# Aquarium Stand/Cabinet Advice



## Salinger (Jan 1, 2018)

As I mentioned in another thread, I'm going with a Miracles 23 gallon long aquarium. It is 36" x 12" x 12". They'll be delivering that once we finalize everything and now that my tank size is settled, I need to consider stand or cabinet options. As the tank will be in my living room, I'm thinking a wood cabinet with doors so that I can store food and supplies etc out of site underneath.

I asked Miracles about their stands and they quoted me $495 for a cabinet made of maple wood in my choice of colour. I've no doubt it would be exemplary quality and better than most anything I'm going to find at retail, but $500 is far more than I was budgeting for in a stand. While it might be a reasonable price, I'd like to think I can find something suitable for much less. I was thinking around $200 or even less, am I dreaming?

I see a 36" (well, the description says 35¾ but I'm assuming it was made for 36" aquariums?) stand at PetSmart for $175 https://tinyurl.com/yc59ot62 It says it's made of particleboard which is even less sturdy than MDF so I'm not sure how good or bad that would be. Anyone have experience with PetSmart's TopFin stands? I see some cabinets on Ikea's site that would fit the bill size-wise, but since they're not intended for aquariums, I'm not sure they'd support the weight.

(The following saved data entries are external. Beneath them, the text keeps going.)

/-- Rules R20, R113 and R114, derived: `InvalidLength` is raised by `KHASH` with `MLEN > 64`, with nothing else written;
by no other command, not by a legal `KHASH`, and not by the host's write to `MLEN`, which stores 7 bits. That `reports`
takes the entry, a dropped one too, is the model's choice (log entry 4). -/
def Obligations.InvalidLengthOnlyFromKhash : Prop :=
  (∀ s : State, 64 < s.regs.mlen.toNat → exec .khash s = .next { s with
    regs := if s.regs.err = 0#1 then { s.regs with err := 1#1, cause := 1#2 } else s.regs
    reports := .invalidLength s.regs.mlen :: s.reports }) ∧
  (∀ (s : State) (i : Instr), i ≠ .khash ∨ s.regs.mlen.toNat ≤ 64 → ∃ t, exec i s = .next t ∧
    t.reports = s.reports ∧ t.regs.err = s.regs.err ∧ t.regs.cause = s.regs.cause) ∧
  (∀ (s : State) (rest : List HostEvent) (w : Word), s.inputs = .regWrite 8#6 w :: rest → ∃ t, step s = .next t ∧
    t.reports = s.reports ∧ t.regs.mlen = w.extractLsb' 0 7 ∧ t.regs.err = s.regs.err ∧
    t.regs.cause = s.regs.cause)

/-- Rule R81, derived: two states that differ only in message bytes at positions `MLEN` and above give the same `D`. -/
def Obligations.KhashIgnoresBytesBeyondLength : Prop :=
  ∀ s s' t t' : State, s.regs.mlen = s'.regs.mlen → s.regs.mlen.toNat ≤ 64 →
    (∀ k : Fin 4, s.regs.secret[k.val] = s'.regs.secret[k.val]) →
    (∀ k, k < s.regs.mlen.toNat → s.regs.messageBytes.getD k 0#8 = s'.regs.messageBytes.getD k 0#8) →
    exec .khash s = .next t → exec .khash s' = .next t' →
    t.regs.dLo = t'.regs.dLo ∧ t.regs.dHi = t'.regs.dHi

/-! ### The combiner -/

/-- Rule R95: `SCALE.M` on every state. -/
def Obligations.ScaleMAddsTheShiftedTick : Prop :=
  ∀ s : State, encode .scaleM = 0x00000003#32 ∧ exec .scaleM s = .next { s with
    regs := { s.regs with
      seq := s.regs.h[0] + ((s.regs.tickHi ++ s.regs.tickLo : BitVec (32 + 32)) >>> 6).setWidth 32 } }

/-- Rule R96: `SCALE.S` on every state. -/
def Obligations.ScaleSAddsTheShiftedTick : Prop :=
  ∀ s : State, encode .scaleS = 0x00000013#32 ∧ exec .scaleS s = .next { s with
    regs := { s.regs with
      seq := s.regs.dLo + ((s.regs.tickHi ++ s.regs.tickLo : BitVec (32 + 32)) >>> 6).setWidth 32 } }

/-- Rule R98: only `tick[37:6]`, that is `TICK_HI[5:0] || TICK_LO[31:6]`, reaches the result. -/
def Obligations.OnlyTickBits37To6Count : Prop :=
  (∀ (base : Word) (t : DWord), scale base t = base + t.extractLsb' 6 32) ∧
  (∀ (base : Word) (t u : DWord), t.extractLsb' 6 32 = u.extractLsb' 6 32 → scale base t = scale base u) ∧
  (∀ r : Regs, r.tick.extractLsb' 6 32 = (r.tickHi.extractLsb' 0 6 ++ r.tickLo.extractLsb' 6 26 : BitVec (6 + 26)))

/-- Rule R99, with the carry the document's wording leaves out (conflict C1). -/
def Obligations.DriftLawWithCarry : Prop :=
  ∀ (base : Word) (t d : DWord), t.toNat + d.toNat < 2 ^ 64 →
    scale base (t + d) - scale base t = BitVec.ofNat 32 ((t.toNat + d.toNat) / 64 - t.toNat / 64) ∧
    (t.toNat + d.toNat) / 64 - t.toNat / 64 =
      d.toNat / 64 + (if 64 ≤ t.toNat % 64 + d.toNat % 64 then 1 else 0)

/-- Rule R100, derived: with `TICK = 0` the sequence number is the base itself, in both backends. -/
def Obligations.ZeroTickGivesTheBase : Prop :=
  ∀ s : State, s.regs.tickHi = 0#32 → s.regs.tickLo = 0#32 →
    (∃ t, exec .scaleM s = .next t ∧ t.regs.seq = s.regs.h[0]) ∧
    (∃ t, exec .scaleS s = .next t ∧ t.regs.seq = s.regs.dLo)

/-- Rule R101, derived: while the tick grows by at most 2^37 - 64 the sequence number advances by less than 2^31. -/
def Obligations.BoundedAdvanceLooksLater : Prop :=
  ∀ (base : Word) (t d : DWord), t.toNat + d.toNat < 2 ^ 64 → d.toNat ≤ 2 ^ 37 - 64 →
    (scale base (t + d) - scale base t).toNat < 2 ^ 31

/-! ### The derivations -/

/-- Rule R103, derived: `DERIVE.M` on every state, by its three phases. -/
def Obligations.DeriveMPacksCompressesScales : Prop :=
  ∀ s : State,
    let h' := compress #v[s.regs.saddr, s.regs.daddr, s.regs.sport ++ s.regs.dport, s.regs.secret[15]] s.regs.secret
    exec .deriveM s = .next { s with regs := { s.regs with h := h', seq := scale h'[0] s.regs.tick } }

/-- Rule R107: the result of both derivations in closed form. -/
def Obligations.DerivationsInClosedForm : Prop :=
  ∀ s : State,
    let tick : DWord := (s.regs.tickHi ++ s.regs.tickLo : BitVec (32 + 32))
    let ports : Word := s.regs.sport ++ s.regs.dport
    let w := compressSteps s.regs.secret ⟨s.regs.saddr, s.regs.daddr, ports, s.regs.secret[15]⟩ 64
    let d := sipHash 2 4 (s.regs.secret[1] ++ s.regs.secret[0] : BitVec (32 + 32))
      (s.regs.secret[3] ++ s.regs.secret[2] : BitVec (32 + 32))
      [(bswap32 s.regs.daddr ++ bswap32 s.regs.saddr : BitVec (32 + 32)),
       (bswap32 s.regs.secret[15] ++ bswap32 ports : BitVec (32 + 32)), 0x1000000000000000#64]
    exec .deriveM s = .next { s with
      regs := { s.regs with
        h := #v[s.regs.saddr + w.a, s.regs.daddr + w.b, ports + w.c, s.regs.secret[15] + w.d]
        seq := (s.regs.saddr + w.a) + tick.extractLsb' 6 32 } } ∧
    exec .deriveS s = .next { s with
      regs := { s.regs with
        msg := (((s.regs.msg.set 0 (bswap32 s.regs.saddr)).set 1 (bswap32 s.regs.daddr)).set 2
          (bswap32 ports)).set 3 (bswap32 s.regs.secret[15])
        mlen := 16#7
        dLo := d.extractLsb' 0 32
        dHi := d.extractLsb' 32 32
        seq := d.extractLsb' 0 32 + tick.extractLsb' 6 32 } }

/-- Rule R105: one fused command ends in the same state as the three commands issued in order with no other access
between them; every register, `STATUS` included. -/
def Obligations.FusedCommandsAreTheirPhases : Prop :=
  ∀ (s : State) (rest : List HostEvent),
    run 3 { s with inputs := asmCmd .packM ++ asmCmd .compress ++ asmCmd .scaleM ++ rest } =
      run 1 { s with inputs := asmCmd .deriveM ++ rest } ∧
    run 3 { s with inputs := asmCmd .packS ++ asmCmd .khash ++ asmCmd .scaleS ++ rest } =
      run 1 { s with inputs := asmCmd .deriveS ++ rest }

/-- Rule R106, derived: the derivations never report an error and never change `STATUS`. That a report would be an entry
of `reports` is the model's choice (log entry 4). -/
def Obligations.DerivationsNeverReport : Prop :=
  ∀ (s : State) (i : Instr), i = .deriveM ∨ i = .deriveS →
    ∃ t, exec i s = .next t ∧ t.regs.err = s.regs.err ∧ t.regs.cause = s.regs.cause ∧ t.reports = s.reports

/-- Rule R108: a derivation depends on nothing but the tuple, the secret, the tick and the backend. -/
def Obligations.DerivationDependsOnInputsOnly : Prop :=
  ∀ (s s' t t' : State) (i : Instr), i = .deriveM ∨ i = .deriveS →
    s.regs.saddr = s'.regs.saddr → s.regs.daddr = s'.regs.daddr → s.regs.sport = s'.regs.sport →
    s.regs.dport = s'.regs.dport → s.regs.secret = s'.regs.secret → s.regs.tickLo = s'.regs.tickLo →
    s.regs.tickHi = s'.regs.tickHi → exec i s = .next t → exec i s' = .next t' →
    t.regs.seq = t'.regs.seq ∧ (i = .deriveM → t.regs.h = t'.regs.h) ∧
      (i = .deriveS → t.regs.dLo = t'.regs.dLo ∧ t.regs.dHi = t'.regs.dHi)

Any suggestions or advice on an appropriate stand or where to look would be most helpful and appreciated. That said, I know some of you are going to suggest making a simple stand myself, but I'll preemptively take that out of the equation. I am not handy whatsoever, and honestly, I wouldn't even know how to start. I wouldn't trust a potted plant on a stand that I built, let alone an aquarium full of water.


----------



## TOtrees (Sep 21, 2017)

I have just been through the same quandry, and ended up building my own. It seems the 36" length just doesn't have a lot of cheap stand options. I think it's where you cross into the threshold of tanks that are heavy enough to require some actual though in their construction, and the use of better materials. 
That said, maybe if you include stands up to 48" in your search, you might simply get more options. It would mean having 6" of length on either side, but I think we can all think of uses for that space, if the space you're putting it in is big enough. 
So sorry, in case it's not clear from above, I have no specific suggestions for you, I'm just commiserating.


----------



## wtac (Mar 17, 2006)

Get a metal stand for now. When budget allows, hire someone to build a skirt to wrap it. Doors can be either hinged or access panels magnetically secured. Lots of options but you have to find someone that can offer you options and build specs.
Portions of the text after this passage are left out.